In [1]:
import os.path 
import pandas as pd
import numpy as np
import warnings
warnings.filterwarnings("ignore")
# Location
from bs4 import BeautifulSoup
import requests
from geopy.geocoders import Nominatim

In [2]:
# Change clean to trump or hillary
clean = "hillary"

parent_csv = "data/scraper/%s.csv" % clean
users_csv = "data/script/%s_users.csv" % clean
log = "data/script/%s_log" % clean

if not os.path.isfile(parent_csv):
    print("We don't have the parent csv file!")
    raise

In [3]:
if not os.path.isfile(users_csv):
    # Import CSV
    df_parent = pd.read_csv(parent_csv,sep=';')

    # Delete Duplicates
    df_parent = df_parent.drop_duplicates(subset='id')
    print("The scraper found %i unique tweets regarding %s" % (df_parent.shape[0], clean))
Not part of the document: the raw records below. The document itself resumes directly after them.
-- ==== Sys2Proof/Tests/Slice0.lean ====
section
/-!
SUPPORT. Tests: the well-formedness checks refuse what they should, small states that meet the
hypotheses of the statements, and single steps with results from the spec's worked examples and tables.
-/

namespace Sys2Proof.Tests

open Sys2Proof Sys2Proof.Machine

/-! ### Well-formed commands -/

/-- A request of a mailbox. -/
def req (m : MbxNo) (seq : BitVec 16) (p : List Byte) : Req :=
  { mbx := m, flags := 0, berth := if m.val < 32 then BitVec.ofNat 8 m.val else 0xFF, seq := seq, tag := 0x7A31, payload := p }

/-- A DCC message. -/
def dmsg (src dst : NodeNo) (seq : Nat) (b : DccBody) : DccMsg :=
  { dst := dst, src := src, bcast := false, unnumbered := false, ackOnly := false, ttl := 31, msgSeq := seq
    ackSeq := 0, body := b }

/-- An allocation structure: StartTime 1,200 words, GrantSize 1,600 words (chapter 05, worked example). -/
def astr : AllocStruct :=
  { frame := 0x00E4D400, allocId := 1040, startTime := 1200, grantSize := 1600, dbru := true, ploamu := false
    profile := 0, hec := .good, snGrant := false }

/-- A downstream frame without XGEM frames. -/
def dsf : DsFrame :=
  { lane := 0, count := 0x00E4C1F0, skew := 0, inSync := true, corrSym := 0, uncorr := 0, psbdErr := 0, hdrErr := 0, xgem := [] }

/-- An XGEM frame. -/
def xg : XgemFrame :=
  { portId := 0x0800, keyIndex := 0, lf := true, payload := [1, 2, 3], fecOk := true, hecOk := true, idle := false }

theorem test_wf_accepts :
    Instr.wf (.txnOpen (req 32 1 [])) = true ∧ Instr.wf (.cntRead (req 32 1 (List.replicate 8 0))) = true
    ∧ Instr.wf (.dccMessageReceive 0 (List.replicate 16 0) (List.replicate 16 0)) = true
    ∧ Instr.wf (.allocationStructure 0 astr) = true ∧ Instr.wf (.downstreamFrame { dsf with xgem := [xg] }) = true
    ∧ Instr.wf (.tideAnchored (2 ^ 44 - 1)) = true ∧ Instr.wf (.tideReacquireDecision 0 777599) = true
    ∧ Instr.wf (.packetEnqueue 0 ⟨[1], .none⟩) = true ∧ Instr.wf (.spiWrite 0xFFFFFF [1] false) = true
    ∧ Instr.wf (.slipBufferWrite 0 (List.replicate 32 0)) = true
    ∧ Instr.wf (.spiRead 0xFFFFFF 1) = true ∧ Instr.wf (.registerWrite 0x3FFFC 0 15) = true
    ∧ Instr.wf (.lswEnable (req 32 1 []) 0 0 0) = true ∧ Instr.wf (.egressStart 0) = true := by decide

theorem test_wf_ring_frame :
    Instr.wf (.ringFrameReceive 0 0 (List.replicate 388800 0)) = true
    ∧ Instr.wf (.ringFrameReceive 0 0 (List.replicate 388799 0)) = false := by
  simp only [Instr.wf, List.length_replicate]; decide

theorem test_wf_refuses_long_request : Instr.wf (.cntRead (req 32 1 (List.replicate 1009 0))) = false := by
  simp only [Instr.wf, Req.wf, req, List.length_replicate]; decide
theorem test_wf_refuses_long_relay : Instr.wf (.relayCmd 0x900 1 32 (List.replicate 1009 0)) = false := by
  simp only [Instr.wf, List.length_replicate]; decide
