@[simp] theorem memWriteSet0_ph (v : Word) : (memWriteSet0 v s).ph = s.ph := rfl
@[simp] theorem memWriteSet0_busy (v : Word) : (memWriteSet0 v s).busy = s.busy := rfl
@[simp] theorem memWriteSet0_done (v : Word) : (memWriteSet0 v s).done = s.done := rfl
@[simp] theorem memWriteSet0_ginit (v : Word) : (memWriteSet0 v s).ginit = s.ginit := rfl
@[simp] theorem memWriteSet0_crit (v : Word) : (memWriteSet0 v s).crit = s.crit := rfl
@[simp] theorem memWriteSet0_halt (v : Word) : (memWriteSet0 v s).halt = s.halt := rfl
@[simp] theorem memWriteSet0_pinr (v : Word) : (memWriteSet0 v s).pinr = s.pinr := rfl
@[simp] theorem memWriteSet0_kindr (v : Word) : (memWriteSet0 v s).kindr = s.kindr := rfl
@[simp] theorem memWriteSet0_addr7 (v : Word) : (memWriteSet0 v s).addr7 = s.addr7 := rfl
@[simp] theorem memWriteSet0_gbase (v : Word) : (memWriteSet0 v s).gbase = s.gbase := rfl
@[simp] theorem memWriteSet0_delay (v : Word) : (memWriteSet0 v s).delay = s.delay := rfl
@[simp] theorem memWriteSet0_err (v : Word) : (memWriteSet0 v s).err = s.err := rfl
@[simp] theorem memWriteSet0_resT (v : Word) : (memWriteSet0 v s).resT = s.resT := rfl
@[simp] theorem memWriteSet0_resH (v : Word) : (memWriteSet0 v s).resH = s.resH := rfl
@[simp] theorem memWriteSet0_resP (v : Word) : (memWriteSet0 v s).resP = s.resP := rfl
@[simp] theorem memWriteSet0_pinval (v : Word) : (memWriteSet0 v s).pinval = s.pinval := rfl
@[simp] theorem memWriteSet0_chipid (v : Word) : (memWriteSet0 v s).chipid = s.chipid := rfl
@[simp] theorem memWriteSet0_ow (v : Word) : (memWriteSet0 v s).ow = s.ow := rfl
@[simp] theorem memWriteSet0_bme (v : Word) : (memWriteSet0 v s).bme = s.bme := rfl
@[simp] theorem memWriteSet0_bmp (v : Word) : (memWriteSet0 v s).bmp = s.bmp := rfl
@[simp] theorem memWriteSet0_gpio (v : Word) : (memWriteSet0 v s).gpio = ⟨s.gpio.fsel, s.gpio.out ||| v⟩ := rfl
@[simp] theorem memWriteSet0_sensors (v : Word) : (memWriteSet0 v s).sensors = s.sensors := rfl
@[simp] theorem memWriteSet0_env (v : Word) : (memWriteSet0 v s).env = s.env := rfl
@[simp] theorem memWriteSet0_inputs (v : Word) : (memWriteSet0 v s).inputs = s.inputs := rfl
@[simp] theorem memWriteSet0_history (v : Word) : (memWriteSet0 v s).history = .memWrite gpioWSet0 v :: s.history := rfl
@[simp] theorem memWriteSet0_hostLog (v : Word) : (memWriteSet0 v s).hostLog = s.hostLog := rfl

@[simp] theorem memWriteClr0_ph (v : Word) : (memWriteClr0 v s).ph = s.ph := rfl
@[simp] theorem memWriteClr0_busy (v : Word) : (memWriteClr0 v s).busy = s.busy := rfl
@[simp] theorem memWriteClr0_done (v : Word) : (memWriteClr0 v s).done = s.done := rfl
@[simp] theorem memWriteClr0_ginit (v : Word) : (memWriteClr0 v s).ginit = s.ginit := rfl
@[simp] theorem memWriteClr0_crit (v : Word) : (memWriteClr0 v s).crit = s.crit := rfl
@[simp] theorem memWriteClr0_halt (v : Word) : (memWriteClr0 v s).halt = s.halt := rfl
@[simp] theorem memWriteClr0_pinr (v : Word) : (memWriteClr0 v s).pinr = s.pinr := rfl
@[simp] theorem memWriteClr0_kindr (v : Word) : (memWriteClr0 v s).kindr = s.kindr := rfl
@[simp] theorem memWriteClr0_addr7 (v : Word) : (memWriteClr0 v s).addr7 = s.addr7 := rfl
@[simp] theorem memWriteClr0_gbase (v : Word) : (memWriteClr0 v s).gbase = s.gbase := rfl
@[simp] theorem memWriteClr0_delay (v : Word) : (memWriteClr0 v s).delay = s.delay := rfl
@[simp] theorem memWriteClr0_err (v : Word) : (memWriteClr0 v s).err = s.err := rfl
@[simp] theorem memWriteClr0_resT (v : Word) : (memWriteClr0 v s).resT = s.resT := rfl
@[simp] theorem memWriteClr0_resH (v : Word) : (memWriteClr0 v s).resH = s.resH := rfl
@[simp] theorem memWriteClr0_resP (v : Word) : (memWriteClr0 v s).resP = s.resP := rfl
@[simp] theorem memWriteClr0_pinval (v : Word) : (memWriteClr0 v s).pinval = s.pinval := rfl
@[simp] theorem memWriteClr0_chipid (v : Word) : (memWriteClr0 v s).chipid = s.chipid := rfl
@[simp] theorem memWriteClr0_ow (v : Word) : (memWriteClr0 v s).ow = s.ow := rfl
@[simp] theorem memWriteClr0_bme (v : Word) : (memWriteClr0 v s).bme = s.bme := rfl
@[simp] theorem memWriteClr0_bmp (v : Word) : (memWriteClr0 v s).bmp = s.bmp := rfl
@[simp] theorem memWriteClr0_gpio (v : Word) : (memWriteClr0 v s).gpio = ⟨s.gpio.fsel, s.gpio.out &&& ~~~v⟩ := rfl
@[simp] theorem memWriteClr0_sensors (v : Word) : (memWriteClr0 v s).sensors = s.sensors := rfl
@[simp] theorem memWriteClr0_env (v : Word) : (memWriteClr0 v s).env = s.env := rfl
@[simp] theorem memWriteClr0_inputs (v : Word) : (memWriteClr0 v s).inputs = s.inputs := rfl
@[simp] theorem memWriteClr0_history (v : Word) : (memWriteClr0 v s).history = .memWrite gpioWClr0 v :: s.history := rfl
@[simp] theorem memWriteClr0_hostLog (v : Word) : (memWriteClr0 v s).hostLog = s.hostLog := rfl

@[simp] theorem memReadLev0_ph : ((memReadLev0 s).2).ph = s.ph := rfl
@[simp] theorem memReadLev0_busy : ((memReadLev0 s).2).busy = s.busy := rfl
@[simp] theorem memReadLev0_done : ((memReadLev0 s).2).done = s.done := rfl
@[simp] theorem memReadLev0_ginit : ((memReadLev0 s).2).ginit = s.ginit := rfl
@[simp] theorem memReadLev0_crit : ((memReadLev0 s).2).crit = s.crit := rfl
@[simp] theorem memReadLev0_halt : ((memReadLev0 s).2).halt = s.halt := rfl
@[simp] theorem memReadLev0_pinr : ((memReadLev0 s).2).pinr = s.pinr := rfl
@[simp] theorem memReadLev0_kindr : ((memReadLev0 s).2).kindr = s.kindr := rfl
@[simp] theorem memReadLev0_addr7 : ((memReadLev0 s).2).addr7 = s.addr7 := rfl
@[simp] theorem memReadLev0_gbase : ((memReadLev0 s).2).gbase = s.gbase := rfl
@[simp] theorem memReadLev0_delay : ((memReadLev0 s).2).delay = s.delay := rfl
@[simp] theorem memReadLev0_err : ((memReadLev0 s).2).err = s.err := rfl
@[simp] theorem memReadLev0_resT : ((memReadLev0 s).2).resT = s.resT := rfl
@[simp] theorem memReadLev0_resH : ((memReadLev0 s).2).resH = s.resH := rfl
@[simp] theorem memReadLev0_resP : ((memReadLev0 s).2).resP = s.resP := rfl
@[simp] theorem memReadLev0_pinval : ((memReadLev0 s).2).pinval = s.pinval := rfl
@[simp] theorem memReadLev0_chipid : ((memReadLev0 s).2).chipid = s.chipid := rfl
@[simp] theorem memReadLev0_ow : ((memReadLev0 s).2).ow = s.ow := rfl
@[simp] theorem memReadLev0_bme : ((memReadLev0 s).2).bme = s.bme := rfl
@[simp] theorem memReadLev0_bmp : ((memReadLev0 s).2).bmp = s.bmp := rfl
@[simp] theorem memReadLev0_gpio : ((memReadLev0 s).2).gpio = s.gpio := rfl
@[simp] theorem memReadLev0_sensors : ((memReadLev0 s).2).sensors = s.sensors := rfl
@[simp] theorem memReadLev0_env : ((memReadLev0 s).2).env = { s.env with lev0 := s.env.lev0.tail, draws := drawsAfter s.env.lev0 s.env.draws } := rfl
@[simp] theorem memReadLev0_inputs : ((memReadLev0 s).2).inputs = s.inputs := rfl
@[simp] theorem memReadLev0_history : ((memReadLev0 s).2).history = .memRead gpioWLev0 (nextLev0 s) :: s.history := rfl
@[simp] theorem memReadLev0_hostLog : ((memReadLev0 s).2).hostLog = s.hostLog := rfl

@[simp] theorem platHandshake_ph : ((platHandshake s).2).ph = s.ph := rfl
@[simp] theorem platHandshake_busy : ((platHandshake s).2).busy = s.busy := rfl
@[simp] theorem platHandshake_done : ((platHandshake s).2).done = s.done := rfl
@[simp] theorem platHandshake_ginit : ((platHandshake s).2).ginit = s.ginit := rfl
@[simp] theorem platHandshake_crit : ((platHandshake s).2).crit = s.crit := rfl
@[simp] theorem platHandshake_halt : ((platHandshake s).2).halt = s.halt := rfl
@[simp] theorem platHandshake_pinr : ((platHandshake s).2).pinr = s.pinr := rfl
@[simp] theorem platHandshake_kindr : ((platHandshake s).2).kindr = s.kindr := rfl
@[simp] theorem platHandshake_addr7 : ((platHandshake s).2).addr7 = s.addr7 := rfl
@[simp] theorem platHandshake_gbase : ((platHandshake s).2).gbase = s.gbase := rfl
@[simp] theorem platHandshake_delay : ((platHandshake s).2).delay = s.delay := rfl
@[simp] theorem platHandshake_err : ((platHandshake s).2).err = s.err := rfl
@[simp] theorem platHandshake_resT : ((platHandshake s).2).resT = s.resT := rfl
@[simp] theorem platHandshake_resH : ((platHandshake s).2).resH = s.resH := rfl
@[simp] theorem platHandshake_resP : ((platHandshake s).2).resP = s.resP := rfl
@[simp] theorem platHandshake_pinval : ((platHandshake s).2).pinval = s.pinval := rfl
@[simp] theorem platHandshake_chipid : ((platHandshake s).2).chipid = s.chipid := rfl
@[simp] theorem platHandshake_ow : ((platHandshake s).2).ow = s.ow := rfl
@[simp] theorem platHandshake_bme : ((platHandshake s).2).bme = s.bme := rfl
@[simp] theorem platHandshake_bmp : ((platHandshake s).2).bmp = s.bmp := rfl
@[simp] theorem platHandshake_gpio : ((platHandshake s).2).gpio = s.gpio := rfl
@[simp] theorem platHandshake_sensors : ((platHandshake s).2).sensors = s.sensors := rfl
@[simp] theorem platHandshake_env : ((platHandshake s).2).env = { s.env with plat := s.env.plat.tail, draws := drawsAfter s.env.plat s.env.draws } := rfl
@[simp] theorem platHandshake_inputs : ((platHandshake s).2).inputs = s.inputs := rfl
@[simp] theorem platHandshake_history : ((platHandshake s).2).history = .plat (nextPlat s) :: s.history := rfl
@[simp] theorem platHandshake_hostLog : ((platHandshake s).2).hostLog = s.hostLog := rfl

@[simp] theorem i2cOpen_ph : ((i2cOpen s).2).ph = s.ph := rfl
@[simp] theorem i2cOpen_busy : ((i2cOpen s).2).busy = s.busy := rfl
@[simp] theorem i2cOpen_done : ((i2cOpen s).2).done = s.done := rfl
@[simp] theorem i2cOpen_ginit : ((i2cOpen s).2).ginit = s.ginit := rfl
@[simp] theorem i2cOpen_crit : ((i2cOpen s).2).crit = s.crit := rfl
@[simp] theorem i2cOpen_halt : ((i2cOpen s).2).halt = s.halt := rfl
@[simp] theorem i2cOpen_pinr : ((i2cOpen s).2).pinr = s.pinr := rfl
@[simp] theorem i2cOpen_kindr : ((i2cOpen s).2).kindr = s.kindr := rfl
@[simp] theorem i2cOpen_addr7 : ((i2cOpen s).2).addr7 = s.addr7 := rfl
@[simp] theorem i2cOpen_gbase : ((i2cOpen s).2).gbase = s.gbase := rfl
@[simp] theorem i2cOpen_delay : ((i2cOpen s).2).delay = s.delay := rfl
@[simp] theorem i2cOpen_err : ((i2cOpen s).2).err = s.err := rfl
@[simp] theorem i2cOpen_resT : ((i2cOpen s).2).resT = s.resT := rfl
@[simp] theorem i2cOpen_resH : ((i2cOpen s).2).resH = s.resH := rfl
@[simp] theorem i2cOpen_resP : ((i2cOpen s).2).resP = s.resP := rfl
@[simp] theorem i2cOpen_pinval : ((i2cOpen s).2).pinval = s.pinval := rfl
@[simp] theorem i2cOpen_chipid : ((i2cOpen s).2).chipid = s.chipid := rfl
@[simp] theorem i2cOpen_ow : ((i2cOpen s).2).ow = s.ow := rfl
@[simp] theorem i2cOpen_bme : ((i2cOpen s).2).bme = s.bme := rfl
@[simp] theorem i2cOpen_bmp : ((i2cOpen s).2).bmp = s.bmp := rfl
@[simp] theorem i2cOpen_gpio : ((i2cOpen s).2).gpio = s.gpio := rfl
@[simp] theorem i2cOpen_sensors : ((i2cOpen s).2).sensors = s.sensors := rfl
@[simp] theorem i2cOpen_env : ((i2cOpen s).2).env = { s.env with i2cOpen := s.env.i2cOpen.tail, draws := drawsAfter s.env.i2cOpen s.env.draws } := rfl
@[simp] theorem i2cOpen_inputs : ((i2cOpen s).2).inputs = s.inputs := rfl
@[simp] theorem i2cOpen_history : ((i2cOpen s).2).history = .i2cOpen s.addr7 (nextOpen s) :: s.history := rfl
@[simp] theorem i2cOpen_hostLog : ((i2cOpen s).2).hostLog = s.hostLog := rfl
    # Create DF of unique users
    df_users = df_parent[['userid','user']].drop_duplicates(subset='userid')
    df_users['userid'] = df_users['userid'].fillna(-1).astype(int)
    df_users['loc'] = np.nan
    df_users['lat'] = np.nan
    df_users['lon'] = np.nan
    
    # Save to csv
    df_users.to_csv(users_csv,index=False)
else:
    df_users = pd.read_csv(users_csv)

In [4]:
def findLocation(user):
    uid, usr, loc, lat, lon = user
    url = "https://twitter.com/%s" % usr
    try:
        if not pd.isnull(loc):
            #print("location present")
            pass
        else:
            content = requests.get(url)
            soup = BeautifulSoup(content.text)
            span = soup.find("span", class_="ProfileHeaderCard-locationText u-dir")
            if span is None:
                raise AttributeError("invalid user")
            loc = span.text.strip()
            if loc == '':
                loc = np.nan
                raise ValueError("no location")
            elif len(loc) == 2:
                loc += ',USA'
                
    except Exception as e:
        saveError(user, e)

    user[2] = loc
    if not pd.isnull(loc):
        lat, lon = convertGeo(user)
    return loc, lat, lon

In [5]:
def convertGeo(user):
    uid, usr, loc, lat, lon = user
    try:
        if not pd.isnull(lat):
            #print("coordinates present")
            pass
        else:
            geolocator = Nominatim(country_bias="United States of America")
            place = geolocator.geocode(loc,addressdetails=True)
            if place is None:
                raise ValueError("invalid location")
            elif place.raw['address']['country'] != 'United States of America':
                #print(place.raw['address']['country'])
                raise ValueError("location not USA")
            else:
                lat = place.latitude
                lon = place.longitude
    
    except Exception as e:
        saveError(user, e)

    return lat, lon

In [6]:
def saveError(user, text):
    uid, usr, loc, lat, lon = user
    t = [uid,usr,loc,lat,lon,text]
    df = pd.DataFrame(columns=['uid','usr','loc','lat','lon','err'])
    df.loc[0] = t
    # print(t)
    if not os.path.isfile(log):
        with open(log, 'w') as f:
            df.to_csv(f, index=False)
    else:
        with open(log, 'a') as f:
            df.to_csv(f, index=False, header=False)

In [7]:
size = 10000
for chunk in range(14,27):
    print(chunk)
    df_temp = df_users[chunk*size:(chunk+1)*size]
    df_temp[['loc','lat','lon']] = df_temp.apply(lambda x: findLocation(x), axis=1).apply(pd.Series)
    df_users[chunk*size:(chunk+1)*size] = df_temp
    with open(users_csv, 'w') as f:
        df_users.to_csv(f, index=False)

# do for last chunk
chunk += 1
df_temp = df_users[chunk*size:]
df_temp[['loc','lat','lon']] = df_temp.apply(lambda x: findLocation(x), axis=1).apply(pd.Series)
df_users[chunk*size:] = df_temp
with open(users_csv, 'w') as f:
    df_users.to_csv(f, index=False)

df_users

13
14


KeyboardInterrupt: